PROBLEM
From the data that follows, print exactly the lines starting at the one containing "(R37, R60). -/" and ending at the one containing "def State.reset : State"; include both of them and nothing more.

GIVEN DATA
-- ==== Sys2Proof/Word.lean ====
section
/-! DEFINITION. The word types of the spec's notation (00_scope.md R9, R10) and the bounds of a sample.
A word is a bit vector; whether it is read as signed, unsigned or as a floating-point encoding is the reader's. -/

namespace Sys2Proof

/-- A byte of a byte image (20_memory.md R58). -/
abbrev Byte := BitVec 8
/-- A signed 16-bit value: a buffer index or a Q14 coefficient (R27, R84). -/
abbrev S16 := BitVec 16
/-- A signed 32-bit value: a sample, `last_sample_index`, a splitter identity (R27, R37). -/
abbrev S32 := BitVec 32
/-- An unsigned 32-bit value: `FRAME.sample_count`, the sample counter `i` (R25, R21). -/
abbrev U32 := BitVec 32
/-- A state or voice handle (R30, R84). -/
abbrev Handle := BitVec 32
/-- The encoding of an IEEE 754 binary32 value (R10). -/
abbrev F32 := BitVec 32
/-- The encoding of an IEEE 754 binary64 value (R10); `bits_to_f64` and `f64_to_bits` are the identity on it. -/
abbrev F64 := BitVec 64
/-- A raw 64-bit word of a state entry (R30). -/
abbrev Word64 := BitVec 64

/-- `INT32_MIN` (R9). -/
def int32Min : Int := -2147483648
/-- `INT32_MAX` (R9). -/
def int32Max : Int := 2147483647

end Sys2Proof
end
* * *
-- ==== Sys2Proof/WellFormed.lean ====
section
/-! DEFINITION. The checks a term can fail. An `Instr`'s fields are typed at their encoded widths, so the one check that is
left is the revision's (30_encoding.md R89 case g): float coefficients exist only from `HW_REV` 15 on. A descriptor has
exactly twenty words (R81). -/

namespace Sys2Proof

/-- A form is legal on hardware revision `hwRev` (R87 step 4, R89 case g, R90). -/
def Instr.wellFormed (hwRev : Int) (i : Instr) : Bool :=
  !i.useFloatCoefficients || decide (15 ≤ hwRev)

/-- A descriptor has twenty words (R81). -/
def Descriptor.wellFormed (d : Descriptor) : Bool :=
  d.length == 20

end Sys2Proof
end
* * *
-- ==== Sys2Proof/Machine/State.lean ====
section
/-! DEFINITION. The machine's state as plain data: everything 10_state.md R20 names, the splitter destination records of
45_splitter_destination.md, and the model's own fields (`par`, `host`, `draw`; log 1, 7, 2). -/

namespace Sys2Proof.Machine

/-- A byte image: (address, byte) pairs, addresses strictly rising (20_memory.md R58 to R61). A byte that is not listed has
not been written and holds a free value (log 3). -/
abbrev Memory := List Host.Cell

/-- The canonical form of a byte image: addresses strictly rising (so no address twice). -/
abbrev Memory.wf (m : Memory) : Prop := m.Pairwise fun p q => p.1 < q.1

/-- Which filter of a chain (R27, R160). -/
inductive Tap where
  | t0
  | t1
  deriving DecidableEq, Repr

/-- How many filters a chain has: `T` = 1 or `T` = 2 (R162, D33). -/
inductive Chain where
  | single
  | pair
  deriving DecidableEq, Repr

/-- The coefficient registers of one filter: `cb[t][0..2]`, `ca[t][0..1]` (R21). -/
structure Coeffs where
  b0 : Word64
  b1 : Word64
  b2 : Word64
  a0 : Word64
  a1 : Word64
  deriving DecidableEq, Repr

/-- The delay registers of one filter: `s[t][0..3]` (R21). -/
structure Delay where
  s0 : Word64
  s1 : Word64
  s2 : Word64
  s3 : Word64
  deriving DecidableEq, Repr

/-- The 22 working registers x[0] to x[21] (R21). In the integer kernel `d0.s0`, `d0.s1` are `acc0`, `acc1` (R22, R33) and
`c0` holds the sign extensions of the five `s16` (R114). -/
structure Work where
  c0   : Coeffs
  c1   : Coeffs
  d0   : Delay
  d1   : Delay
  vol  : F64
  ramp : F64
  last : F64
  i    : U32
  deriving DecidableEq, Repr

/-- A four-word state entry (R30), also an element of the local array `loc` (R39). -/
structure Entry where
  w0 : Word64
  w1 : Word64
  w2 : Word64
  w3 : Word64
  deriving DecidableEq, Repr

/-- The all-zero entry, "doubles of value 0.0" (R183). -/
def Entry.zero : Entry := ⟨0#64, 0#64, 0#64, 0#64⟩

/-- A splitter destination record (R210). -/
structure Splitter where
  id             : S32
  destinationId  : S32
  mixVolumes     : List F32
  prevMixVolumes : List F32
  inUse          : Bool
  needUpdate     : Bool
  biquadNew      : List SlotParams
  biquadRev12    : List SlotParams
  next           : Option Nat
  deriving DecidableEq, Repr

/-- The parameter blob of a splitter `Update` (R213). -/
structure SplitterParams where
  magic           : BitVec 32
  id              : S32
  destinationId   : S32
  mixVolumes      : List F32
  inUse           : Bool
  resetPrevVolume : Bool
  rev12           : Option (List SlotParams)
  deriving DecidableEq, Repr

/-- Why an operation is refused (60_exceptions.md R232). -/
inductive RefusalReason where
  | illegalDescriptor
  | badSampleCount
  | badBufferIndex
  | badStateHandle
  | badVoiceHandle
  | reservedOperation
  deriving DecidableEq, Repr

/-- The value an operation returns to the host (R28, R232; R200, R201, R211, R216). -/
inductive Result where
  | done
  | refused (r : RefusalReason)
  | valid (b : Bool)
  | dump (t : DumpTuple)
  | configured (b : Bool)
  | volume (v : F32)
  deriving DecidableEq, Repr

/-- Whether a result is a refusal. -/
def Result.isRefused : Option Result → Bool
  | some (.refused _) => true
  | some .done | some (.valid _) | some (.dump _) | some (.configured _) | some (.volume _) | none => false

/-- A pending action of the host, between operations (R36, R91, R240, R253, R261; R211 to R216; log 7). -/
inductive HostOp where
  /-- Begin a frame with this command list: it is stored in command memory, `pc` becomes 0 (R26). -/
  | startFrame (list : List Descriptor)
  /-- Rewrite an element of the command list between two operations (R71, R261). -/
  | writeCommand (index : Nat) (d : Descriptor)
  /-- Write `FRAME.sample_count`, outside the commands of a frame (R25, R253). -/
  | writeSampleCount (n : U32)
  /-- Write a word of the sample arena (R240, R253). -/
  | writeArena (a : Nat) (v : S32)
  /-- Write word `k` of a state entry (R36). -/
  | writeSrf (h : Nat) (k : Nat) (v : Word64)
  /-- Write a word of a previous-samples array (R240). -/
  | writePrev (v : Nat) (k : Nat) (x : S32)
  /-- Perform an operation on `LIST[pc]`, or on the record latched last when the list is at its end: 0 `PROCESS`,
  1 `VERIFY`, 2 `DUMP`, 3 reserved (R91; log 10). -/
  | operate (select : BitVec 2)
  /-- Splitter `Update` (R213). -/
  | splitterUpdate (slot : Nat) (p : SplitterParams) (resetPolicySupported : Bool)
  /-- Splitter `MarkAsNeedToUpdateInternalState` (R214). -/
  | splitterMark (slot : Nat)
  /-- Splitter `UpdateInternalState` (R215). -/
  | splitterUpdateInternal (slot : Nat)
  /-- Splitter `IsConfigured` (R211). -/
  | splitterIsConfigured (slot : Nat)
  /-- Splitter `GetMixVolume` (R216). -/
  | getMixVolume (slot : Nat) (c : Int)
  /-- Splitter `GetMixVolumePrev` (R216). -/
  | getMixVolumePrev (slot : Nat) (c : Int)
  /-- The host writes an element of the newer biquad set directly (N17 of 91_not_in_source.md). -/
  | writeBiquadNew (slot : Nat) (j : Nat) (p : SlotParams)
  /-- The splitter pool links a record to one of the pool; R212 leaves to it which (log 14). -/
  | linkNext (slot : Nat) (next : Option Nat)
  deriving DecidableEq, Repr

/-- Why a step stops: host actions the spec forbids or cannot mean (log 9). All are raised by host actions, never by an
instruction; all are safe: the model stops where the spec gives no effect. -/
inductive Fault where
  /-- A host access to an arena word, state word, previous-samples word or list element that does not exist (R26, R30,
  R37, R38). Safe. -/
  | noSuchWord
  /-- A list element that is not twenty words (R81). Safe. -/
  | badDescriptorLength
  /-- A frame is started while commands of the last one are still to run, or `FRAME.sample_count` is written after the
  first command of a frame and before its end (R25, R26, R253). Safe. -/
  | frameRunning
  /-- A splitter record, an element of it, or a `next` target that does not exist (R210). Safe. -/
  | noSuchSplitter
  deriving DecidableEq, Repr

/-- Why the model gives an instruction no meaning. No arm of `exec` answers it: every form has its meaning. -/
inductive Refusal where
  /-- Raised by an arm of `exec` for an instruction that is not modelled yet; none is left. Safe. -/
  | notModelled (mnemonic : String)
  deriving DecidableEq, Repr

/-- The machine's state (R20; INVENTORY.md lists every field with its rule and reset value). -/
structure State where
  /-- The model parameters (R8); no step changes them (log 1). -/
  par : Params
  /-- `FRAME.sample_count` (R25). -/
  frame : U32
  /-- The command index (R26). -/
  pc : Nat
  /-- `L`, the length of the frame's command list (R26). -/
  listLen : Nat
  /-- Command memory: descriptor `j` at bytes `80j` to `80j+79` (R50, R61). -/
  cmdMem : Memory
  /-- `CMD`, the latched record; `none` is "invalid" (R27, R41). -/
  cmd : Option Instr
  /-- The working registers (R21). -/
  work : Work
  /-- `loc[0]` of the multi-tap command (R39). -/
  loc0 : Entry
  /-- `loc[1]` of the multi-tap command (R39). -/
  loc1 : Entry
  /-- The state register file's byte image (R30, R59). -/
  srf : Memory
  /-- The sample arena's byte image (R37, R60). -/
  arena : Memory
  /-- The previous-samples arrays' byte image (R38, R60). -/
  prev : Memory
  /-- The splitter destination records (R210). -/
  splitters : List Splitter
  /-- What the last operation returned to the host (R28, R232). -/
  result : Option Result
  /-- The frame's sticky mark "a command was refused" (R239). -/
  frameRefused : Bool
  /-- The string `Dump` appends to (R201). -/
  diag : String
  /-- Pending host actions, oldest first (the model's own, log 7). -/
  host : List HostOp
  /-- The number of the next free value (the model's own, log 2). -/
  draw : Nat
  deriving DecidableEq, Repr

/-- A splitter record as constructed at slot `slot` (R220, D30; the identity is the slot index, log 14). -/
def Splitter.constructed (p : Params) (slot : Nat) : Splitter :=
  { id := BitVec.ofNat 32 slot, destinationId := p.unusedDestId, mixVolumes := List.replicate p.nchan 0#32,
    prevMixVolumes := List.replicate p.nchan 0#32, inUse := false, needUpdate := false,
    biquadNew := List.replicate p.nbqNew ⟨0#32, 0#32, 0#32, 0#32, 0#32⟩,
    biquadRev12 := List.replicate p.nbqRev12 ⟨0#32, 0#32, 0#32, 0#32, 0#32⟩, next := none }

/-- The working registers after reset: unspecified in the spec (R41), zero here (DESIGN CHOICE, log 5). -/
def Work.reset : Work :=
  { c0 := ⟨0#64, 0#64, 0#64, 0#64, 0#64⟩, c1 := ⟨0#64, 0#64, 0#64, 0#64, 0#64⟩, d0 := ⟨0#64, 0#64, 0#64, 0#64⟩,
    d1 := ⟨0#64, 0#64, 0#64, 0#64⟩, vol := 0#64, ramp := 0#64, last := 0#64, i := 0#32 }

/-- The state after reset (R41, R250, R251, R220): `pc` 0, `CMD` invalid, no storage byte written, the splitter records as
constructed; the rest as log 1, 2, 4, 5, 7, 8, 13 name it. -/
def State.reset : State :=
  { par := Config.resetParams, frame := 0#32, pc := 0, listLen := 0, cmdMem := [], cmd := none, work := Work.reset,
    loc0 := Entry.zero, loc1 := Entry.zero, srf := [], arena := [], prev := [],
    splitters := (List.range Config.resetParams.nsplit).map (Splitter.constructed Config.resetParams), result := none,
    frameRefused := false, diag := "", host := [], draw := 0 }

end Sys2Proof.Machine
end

ANSWER TO THIS EXERCISE
  /-- The sample arena's byte image (R37, R60). -/
  arena : Memory
  /-- The previous-samples arrays' byte image (R38, R60). -/
  prev : Memory
  /-- The splitter destination records (R210). -/
  splitters : List Splitter
  /-- What the last operation returned to the host (R28, R232). -/
  result : Option Result
  /-- The frame's sticky mark "a command was refused" (R239). -/
  frameRefused : Bool
  /-- The string `Dump` appends to (R201). -/
  diag : String
  /-- Pending host actions, oldest first (the model's own, log 7). -/
  host : List HostOp
  /-- The number of the next free value (the model's own, log 2). -/
  draw : Nat
  deriving DecidableEq, Repr

/-- A splitter record as constructed at slot `slot` (R220, D30; the identity is the slot index, log 14). -/
def Splitter.constructed (p : Params) (slot : Nat) : Splitter :=
  { id := BitVec.ofNat 32 slot, destinationId := p.unusedDestId, mixVolumes := List.replicate p.nchan 0#32,
    prevMixVolumes := List.replicate p.nchan 0#32, inUse := false, needUpdate := false,
    biquadNew := List.replicate p.nbqNew ⟨0#32, 0#32, 0#32, 0#32, 0#32⟩,
    biquadRev12 := List.replicate p.nbqRev12 ⟨0#32, 0#32, 0#32, 0#32, 0#32⟩, next := none }

/-- The working registers after reset: unspecified in the spec (R41), zero here (DESIGN CHOICE, log 5). -/
def Work.reset : Work :=
  { c0 := ⟨0#64, 0#64, 0#64, 0#64, 0#64⟩, c1 := ⟨0#64, 0#64, 0#64, 0#64, 0#64⟩, d0 := ⟨0#64, 0#64, 0#64, 0#64⟩,
    d1 := ⟨0#64, 0#64, 0#64, 0#64⟩, vol := 0#64, ramp := 0#64, last := 0#64, i := 0#32 }

/-- The state after reset (R41, R250, R251, R220): `pc` 0, `CMD` invalid, no storage byte written, the splitter records as
constructed; the rest as log 1, 2, 4, 5, 7, 8, 13 name it. -/
def State.reset : State :=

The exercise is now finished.